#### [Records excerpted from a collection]
::::::::::
-- ==== Sys2Proof/Laws/Reader.lean ====
section
/-!
SUPPORT. What a get does, said once, and the number that a little-endian byte sequence stands for.
-/

namespace Sys2Proof.Machine

theorem leValue_append (u v : List Byte) : leValue (u ++ v) = leValue u + 256 ^ u.length * leValue v := by
  induction u with
  | nil => simp [leValue]
  | cons b u ih =>
    rw [List.cons_append, leValue, leValue, ih, List.length_cons, pow_succ]
    ring

theorem leValue_lt (u : List Byte) : leValue u < 256 ^ u.length := by
  induction u with
  | nil => simp [leValue]
  | cons b u ih =>
    have hb := b.isLt
    rw [leValue, List.length_cons, pow_succ]
    omega

/-- The value of a slice is the sum of its bytes, each weighted by its position (43_reader.md R184). -/
theorem leValue_slice (m : Memory) (a : Nat) : ∀ n,
    leValue (m.slice a n) = ∑ j ∈ Finset.range n, (m.read (a + j)).toNat * 2 ^ (8 * j)
  | 0 => rfl
  | n + 1 => by
    rw [Memory.slice_succ, leValue_append, leValue_slice m a n, Finset.sum_range_succ, Memory.slice_length,
      show 256 ^ n = 2 ^ (8 * n) by rw [pow_mul]; rfl]
    simp [leValue, Nat.mul_comm]

theorem Decoder.ready_iff (d : Decoder) : d.ready = true ↔ d.phase = .complete := by
  rw [Decoder.ready, beq_iff_eq]

theorem Decoder.not_ready_iff (d : Decoder) : d.ready = false ↔ d.phase ≠ .complete := by
  rw [← Bool.not_eq_true, ready_iff]

theorem rdGet_of_notReady (off : Offset) (n : Nat) {s : State} (h : s.dec.phase ≠ .complete) :
    rdGet off n s = rdNotReady off s := by
  rw [rdGet, if_pos (s.dec.not_ready_iff.mpr h)]

theorem rdGet_of_pastEnd (off : Offset) {n : Nat} {s : State} (h : s.dec.phase = .complete)
    (hn : s.dec.len.toNat < s.rd.cursor.toNat + n) :
    rdGet off n s = { s with rd := { s.rd with pastEnd := true } }.raise .read off .pastEnd := by
  rw [rdGet, if_neg (by simp [(s.dec.ready_iff.mpr h)]), if_pos hn]

theorem rdGet_of_fits (off : Offset) {n : Nat} {s : State} (h : s.dec.phase = .complete)
    (hn : s.rd.cursor.toNat + n ≤ s.dec.len.toNat) :
    rdGet off n s = { s with rd := { s.rd with cursor := s.rd.cursor + BitVec.ofNat 8 n } }.answer
      (BitVec.ofNat 32 (leValue (s.dec.body.slice s.rd.cursor.toNat n))) := by
  rw [rdGet, if_neg (by simp [(s.dec.ready_iff.mpr h)]), if_neg (by omega)]

/-- Everything a get can do. -/
theorem rdGet_cases (off : Offset) (n : Nat) (s : State) :
    (s.dec.phase ≠ .complete ∧ rdGet off n s = rdNotReady off s) ∨
    (s.dec.phase = .complete ∧ s.dec.len.toNat < s.rd.cursor.toNat + n ∧
      rdGet off n s = { s with rd := { s.rd with pastEnd := true } }.raise .read off .pastEnd) ∨
    (s.dec.phase = .complete ∧ s.rd.cursor.toNat + n ≤ s.dec.len.toNat ∧
      rdGet off n s = { s with rd := { s.rd with cursor := s.rd.cursor + BitVec.ofNat 8 n } }.answer
        (BitVec.ofNat 32 (leValue (s.dec.body.slice s.rd.cursor.toNat n)))) := by
  by_cases h : s.dec.phase = .complete
  · by_cases hn : s.rd.cursor.toNat + n ≤ s.dec.len.toNat
    · exact .inr (.inr ⟨h, hn, rdGet_of_fits off h hn⟩)
    · exact .inr (.inl ⟨h, by omega, rdGet_of_pastEnd off h (by omega)⟩)
  · exact .inl ⟨h, rdGet_of_notReady off n h⟩

/-- A get that succeeds moves the cursor past the bytes it read, with no wrap. -/
theorem cursor_add {c len : Byte} {n : Nat} (h : c.toNat + n ≤ len.toNat) :
    (c + BitVec.ofNat 8 n).toNat = c.toNat + n := by
  have := len.isLt
  rw [BitVec.toNat_add, BitVec.toNat_ofNat]
  omega

end Sys2Proof.Machine
end

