-- ==== Sys2Proof/Tests/Slice0.lean ====
section
/-!
SUPPORT. The package's own tests: the checks of WellFormed, the decoding of words written out from
spec/30_encoding.md R83, one step of each operation against the examples of spec/, and for each statement of
Certificates/Slice0/Obligations.lean that has hypotheses a concrete state and operands that meet them.
-/

namespace Sys2Proof.Tests

open Sys2Proof Sys2Proof.Machine

/-! ## WellFormed: what the checks refuse -/

theorem test_wf_refuses_frame_word_256 : Instr.wf (.encFrame 256) = false := by decide
theorem test_wf_refuses_body_word_256 : Instr.wf (.decBody 256) = false := by decide
theorem test_wf_takes_the_last_words : Instr.wf (.encFrame 255) = true ∧ Instr.wf (.decBody 255) = true := by decide

/-! ## Decoding: access words written out from R83, data words in bits 47..16 (log entry 2) -/

/-- 0x0000, 0x0004, 0x1008 with data 1 (SYS.RESET) and 2 (SYS.CLRERR), 0x000C, 0x00F0. -/
theorem test_decode_system :
    decodeTableWord 16 0x0000 = some .sysId ∧ decodeTableWord 16 0x0004 = some .sysVersion ∧
    decodeTableWord 48 0x000000011008 = some (.sysCtrl true false) ∧
    decodeTableWord 48 0x000000021008 = some (.sysCtrl false true) ∧
    decodeTableWord 16 0x000C = some .sysParam ∧ decodeTableWord 16 0x00F0 = some .sysErr := by decide

/-- 0x1010 with data 1 (CRC.RESET), 0x1014 with byte 0x31, 0x0018. -/
theorem test_decode_crc :
    decodeTableWord 48 0x000000011010 = some (.crcCtrl true) ∧
    decodeTableWord 48 0x000000311014 = some (.crcUpdate 0x31#8) ∧
    decodeTableWord 16 0x0018 = some .crcValue := by decide

/-- 0x1020 with `(c << 8) | t` for t = 1, c = 0x0A; 0x1024, 0x1028, 0x102C, 0x1030, 0x0034, 0x0038; 0x103C with data 1
(ENC.CLRERR) and 2 (ENC.ABORT); 0x0400 + 4·255. -/
theorem test_decode_encoder :
    decodeTableWord 48 0x00000A011020 = some (.encBegin 0x01#8 0x0A#8) ∧
    decodeTableWord 48 0x000000051024 = some (.encAdd8 0x05#8) ∧
    decodeTableWord 48 0x000012341028 = some (.encAdd16 0x1234#16) ∧
    decodeTableWord 48 0xDEADBEEF102C = some (.encAdd32 0xDEADBEEF#32) ∧
    decodeTableWord 16 0x1030 = some .encFinalize ∧
    decodeTableWord 16 0x0034 = some .encStatus ∧ decodeTableWord 16 0x0038 = some .encFramelen ∧
    decodeTableWord 48 0x00000001103C = some (.encCtrl true false) ∧
    decodeTableWord 48 0x00000002103C = some (.encCtrl false true) ∧
    decodeTableWord 16 0x07FC = some (.encFrame 255) := by decide

/-- 0x1040 with data 1 (DEC.RESET) and 2 (DEC.CLRERR), 0x1044, 0x0048, 0x004C, 0x0800. -/
theorem test_decode_decoder :
    decodeTableWord 48 0x000000011040 = some (.decCtrl true false) ∧
    decodeTableWord 48 0x000000021040 = some (.decCtrl false true) ∧
    decodeTableWord 48 0x000000D51044 = some (.decPush 0xD5#8) ∧
    decodeTableWord 16 0x0048 = some .decStatus ∧ decodeTableWord 16 0x004C = some .decErrinfo ∧
    decodeTableWord 16 0x0800 = some (.decBody 0) := by decide
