/-- A Griby message: the header fields of R469 and the body. -/
structure Msg where
  kind : Nat
  hops : Nat
  dst : Nat
  src : Nat
  incarn : Nat
  tag : Nat
  addr : Nat
  arg : Nat
  body : List MByte := []
  /-- LEN of a header whose body has not arrived yet. -/
  len : Nat := 0
  deriving DecidableEq, Repr

/-- One flit slot: its channel, its message, none where it is idle, and which of the message's slots it is (R467, R470, R471). -/
structure GSlot where
  whey : Bool
  msg : Option Msg
  part : Nat
  parts : Nat
  deriving DecidableEq, Repr

/-- A control-lane item (R468). -/
inductive LaneItem where
  | credit (whey : Bool) (n : Nat)
  | ack (seq : Nat)
  | nak (seq : Nat)
  | header (m : Msg)
  | identity (self incarn port : Nat)
  deriving DecidableEq, Repr

/-- A Griby port (R465 to R477). state: 0 down, 1 training, 2 up, 3 failed. -/
structure Port where
  upReq : Bool := false
  laneInv : Nat := 0
  state : Nat := 0
  failCause : Nat := 0
  rtt : Nat := 0
  /-- VALID, SELF, INCARN, port number of the far end. -/
  far : Option (Nat × Nat × Nat) := none
  cnt : Sparse Nat := []
  creditBulk : Nat := 0
  creditWhey : Nat := 0
  /-- Slots formed and not yet sent, of the Whey channel and of bulk bodies; control-lane items not yet sent whole, with the bits left;
      headers sent whose bodies have not begun; slots sent and not acknowledged, by sequence number (R468, R471, R473). -/
  wheyq : List GSlot := []
  outq : List GSlot := []
  lane : List (LaneItem × Nat) := []
  hdrs : Nat := 0
  replay : List (Nat × GSlot) := []
  txSeq : Nat := 0
  /-- The next sequence number expected; after an uncorrectable codeword, slots are discarded until the replay; a credit item of the last
      slot has been applied (R474). The last ack applied. -/
  rxSeq : Nat := 0
  rxNak : Bool := false
  credited : Bool := false
  lastAck : Nat := 255
  /-- Replays from one slot without progress (R476). -/
  replays : Nat := 0
  replayFrom : Option Nat := none
  /-- Headers of the bulk messages whose bodies are expected, first first (R471). -/
  headers : List Msg := []
  /-- UP_REQ has been raised and training has not begun. -/
  want : Bool := false
  /-- Slots received and held (R472). -/
  rxHeld : Nat := 0
  deriving DecidableEq, Repr

/-- What leaves the device (log 2). -/
inductive Out where
  /-- A flit slot with its sequence number: its channel and its 256 body bytes. -/
  | slot (port seq : Nat) (whey : Bool) (body : List Byte)
  | item (port : Nat) (i : LaneItem)
  /-- The completion of a host access: error code and data. -/
  | reply (err : Nat) (data : List Byte)
  /-- An interrupt message of an event ring. -/
  | interrupt (vector : Nat)
  /-- A write to host memory that carried POISON (R616). -/
  | hostPoison (addr len : Nat)
  | i3c (data : List Byte)
  | jtag (bits : Nat)
  /-- A read request or other packet whose target is outside the model's memory. -/
  | resend (port : Nat)
  deriving DecidableEq, Repr

/-- Who issued a remote semaphore operation (R317, R320). -/
inductive RemoteBy where
  | core (c : Nat)
  /-- A signal with SEM_KIND 3 of a transfer; cmd 0 where a program issued it. -/
  | transfer (c q cmd id : Nat)
  | command (id : Nat)
  deriving DecidableEq, Repr

/-- A remote semaphore operation not yet acknowledged (R317 to R320). -/
structure RemoteOp where
  id : Nat
  by_ : RemoteBy
  /-- The issuing core (0 and its number) or ring (1 and its number), whose operations on one semaphore keep their order (R317). -/
  key : Nat × Nat
  /-- The target: this device, or a peer. -/
  self : Bool
  peer : Nat
  /-- Physical core, or 255 for a device-global semaphore (R263). -/
  core : Nat
  idx : Nat
  amount : Int
  incarn : Nat
  /-- Epoch of issue (R319). -/
  since : Nat
  /-- The outcome at the target once it has been reached (R320); its packet, or the answer's, has been discarded (R464). -/
  outcome : Option Nat := none
  lost : Bool := false
  deriving DecidableEq, Repr

/-- A packet on the mesh (R455). -/
inductive Packet where
  /-- A read response from address src that carries piece p of a transfer, with the destination of the data. -/
  | data (owner : Owner) (src p dst : Nat) (bytes : List MByte)
  /-- A write; addF32: the store mode ADD (R123). -/
  | write (owner : Owner) (addr : Nat) (bytes : List MByte) (addF32 : Bool)
  /-- The acknowledgement of a write at an address. -/
  | ack (owner : Owner) (addr : Nat)
  /-- A message for another device on its way from one Griby port to another (R480). -/
  | fwd (src dst : Nat) (m : Msg)
  deriving DecidableEq, Repr

/-- A memory controller's registers: stack k, or the Bulk tank (R357 to R379). -/
structure MemUnit where
  ready : Bool := false
  rate : Nat := 0
  temp : Nat := 0
  ref2x : Bool := false
  quiesce : Bool := false
  quiesced : Bool := false
  /-- VALID, KIND and ADDR of MEM_ERR_ADDR. -/
  errAddr : Option (Nat × Nat) := none
  /-- The epoch count at which that error was found (R618). -/
  errAt : Nat := 0
  cnt : Sparse Nat := []
  chFail : Nat := 0
  cap : Nat := 0
  cfg : Nat := 0
  deriving DecidableEq, Repr

/-- The hold root's registers and the episode (R229, R290 to R297, R511, R661). -/
structure HoldState where
  freeze : Bool := false
  total : Nat := 0
  cause : Sparse Nat := []
  episodes : Nat := 0
  skewMax : Nat := 0
  /-- An episode is in progress; its smallest and largest stop count so far. -/
  episode : Bool := false
  sMin : Nat := 0
  sMax : Nat := 0
  /-- The release epoch E once announced (R291). -/
  release : Option Nat := none
  /-- A raise is on its way to the cores that have not stopped (R289, R290). -/
  raising : Bool := false
  /-- The epoch count at which the conditions of the release first held (R291). -/
  ready : Option Nat := none
  throttle : Bool := false
  /-- Regions that raise CROSSING (R296). -/
  crossing : List Nat := []
  /-- The change hold is raised (R511). -/
  change : Bool := false
  deriving DecidableEq, Repr

/-- A command ring (R537 to R543). state: 0 disabled, 1 running, 2 error. -/
structure CRing where
  base : Nat := 0
  log2 : Nat := 4
  prio : Bool := false
  evt : Nat := 0
  en : Bool := false
  state : Nat := 0
  err : Nat := 0
  head : Nat := 0
  tail : Nat := 0
  seq : Nat := 0
  /-- Descriptors read and not yet delivered, head first (R540). -/
  descs : List Desc := []
  /-- The delivered command that holds back the next delivery (R541). -/
  blocked : Option Nat := none
  deriving DecidableEq, Repr

/-- An event ring (R551 to R554). -/
structure ERing where
  base : Nat := 0
  log2 : Nat := 4
  en : Bool := false
  head : Nat := 0
  tail : Nat := 0
  intEn : Bool := false
  armed : Bool := false
  vector : Nat := 0
  lost : Nat := 0
  /-- The post buffer, oldest first (R552). -/
  buf : List (List Byte) := []
  deriving DecidableEq, Repr

/-- A completion or ring-error record that has not been posted (R552). -/
structure WaitRec where
  ring : Nat
  kind : Nat
  status : Nat
  slot : Nat
  tag : Nat
  detail : List Byte
  /-- The command it completes; 0 for a ring error. -/
  cmd : Nat
  deriving DecidableEq, Repr

/-- A delivered command whose record has not been posted (R556). -/
structure Cmd where
  id : Nat
  ring : Nat
  /-- Ring count. -/
  count : Nat
  desc : Desc
  /-- Commands that a fence waits for (R585). -/
  fence : List Nat := []
  /-- Bytes written by a Ladle copy, its descriptor's TAG (R587); general progress. -/
  bytes : Nat := 0
  ttag : Nat := 0
  /-- STATUS values of conditions found on the way (R562). -/
  found : List Nat := []
  /-- The command's work has ended with DETAIL bytes; it completes once its writes are acknowledged (R550). -/
  ended : Option (List Byte) := none
  outst : Nat := 0
  /-- The record is made and waits to be posted. -/
  posting : Bool := false
  deriving DecidableEq, Repr

/-- A write to host memory that has not been acknowledged (R533). -/
structure HostWrite where
  id : Nat
  addr : Nat
  bytes : List MByte
  owner : Owner
  deriving DecidableEq, Repr

/-- A context change under way (R322, R560, R564, R580). -/
structure Ctx where
  /-- 0 bind, 1 re-placement, 2 context switch. -/
  kind : Nat
  cmd : Nat
  seed : W64
  prog : Option Prog
  /-- Tables and moved contents to write, then the report. -/
  writes : List (Nat × List MByte) := []
  /-- Its completion detail, but for the epoch (R587). -/
  detail : List Byte := []
  /-- A debug bind waits for a change to STEP 1 (R302): 0 no, 1 not requested yet. -/
  stepDown : Nat := 0
  deriving DecidableEq, Repr

/-- A clock region (R503 to R524, R608 to R612). -/
structure Region where
  step : Nat := 5
  top : Nat := 0
  topCal : Nat := 5
  /-- 0 where the record gives none (R597). -/
  driftLimit : Nat := 0
  drift : Nat := 0
  exhausted : Bool := false
  /-- Stopped by a stopped change (R518). -/
  stopped : Bool := false
  jit : Bool := false
  duty : Bool := false
  temp : Nat := 0
  /-- λ (R296); epoch counts without a period since reset; numbers of the region's recent stretched periods (R521). -/
  lag : Nat := 0
  lost : Nat := 0
  /-- A trip has found budget: the next period is stretched. half: the present period takes one epoch count (0), or is a stretched
      one in its first (1) or second (2) count (R521). -/
  trip : Bool := false
  half : Nat := 0
  window : List Nat := []
  stretched : Nat := 0
  denied : Nat := 0
  /-- The standby PLL has locked (R510). -/
  locked : Bool := false
  deriving DecidableEq, Repr

/-- A synchronised change that has been accepted (R509 to R516). stage: 0 locking, 1 locks checked, 2 change hold
    raised, 3 switched. -/
structure Change where
  step : Nat
  cfg : Nat
  n : Nat
  hw : Bool
  stage : Nat := 0
  deriving DecidableEq, Repr

/-- The clock block's registers (16). -/
structure Clk where
  refSrc : Bool := false
  refPort : Nat := 0
  useSrc : Bool := false
  usePort : Nat := 0
  switching : Bool := false
  /-- The selected reference has stopped: nothing runs (R492). -/
  lost : Bool := false
  cfg : Nat := 0
  fchgRing : Nat := 0
  fchgCfg : Nat := 0
  fchgStep : Nat := 0
  fchgN : Nat := 0
  change : Option Change := none
  fchgHw : Bool := false
  fchgResult : Nat := 0
  fchgDone : Bool := false
  /-- A change that the device will request once the steps are no longer mixed (R610). -/
  wanted : Option Nat := none
  ecfBusy : Bool := false
  ecfResult : Nat := 0
  ecfStep : Nat := 5
  ecfRegion : Nat := 0
  /-- The accepted stopped change: region and step (R518). -/
  ecfPend : Option (Nat × Nat) := none
  /-- The Bulk tank trains (R500). -/
  btTraining : Bool := false
  enCrm : Nat := 0
  enGrb : Nat := 0
  enMisc : Nat := 0
  gaugeEpoch : Nat := 0
  /-- Calibrated L at (boundary × 2 + direction) × 8 + step (R522, R599); direction 0 from side A into side B. -/
  lat : Sparse Nat := []
  deriving DecidableEq, Repr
::::::::::
#### [What is needed]
Above are the records; repeat exactly the lines from the one holding "replays : Nat := 0" down to the one holding "i3c (data : List Byte)", end lines included.

#### [Task answer]
  replays : Nat := 0
  replayFrom : Option Nat := none
  /-- Headers of the bulk messages whose bodies are expected, first first (R471). -/
  headers : List Msg := []
  /-- UP_REQ has been raised and training has not begun. -/
  want : Bool := false
  /-- Slots received and held (R472). -/
  rxHeld : Nat := 0
  deriving DecidableEq, Repr

/-- What leaves the device (log 2). -/
inductive Out where
  /-- A flit slot with its sequence number: its channel and its 256 body bytes. -/
  | slot (port seq : Nat) (whey : Bool) (body : List Byte)
  | item (port : Nat) (i : LaneItem)
  /-- The completion of a host access: error code and data. -/
  | reply (err : Nat) (data : List Byte)
  /-- An interrupt message of an event ring. -/
  | interrupt (vector : Nat)
  /-- A write to host memory that carried POISON (R616). -/
  | hostPoison (addr len : Nat)
  | i3c (data : List Byte)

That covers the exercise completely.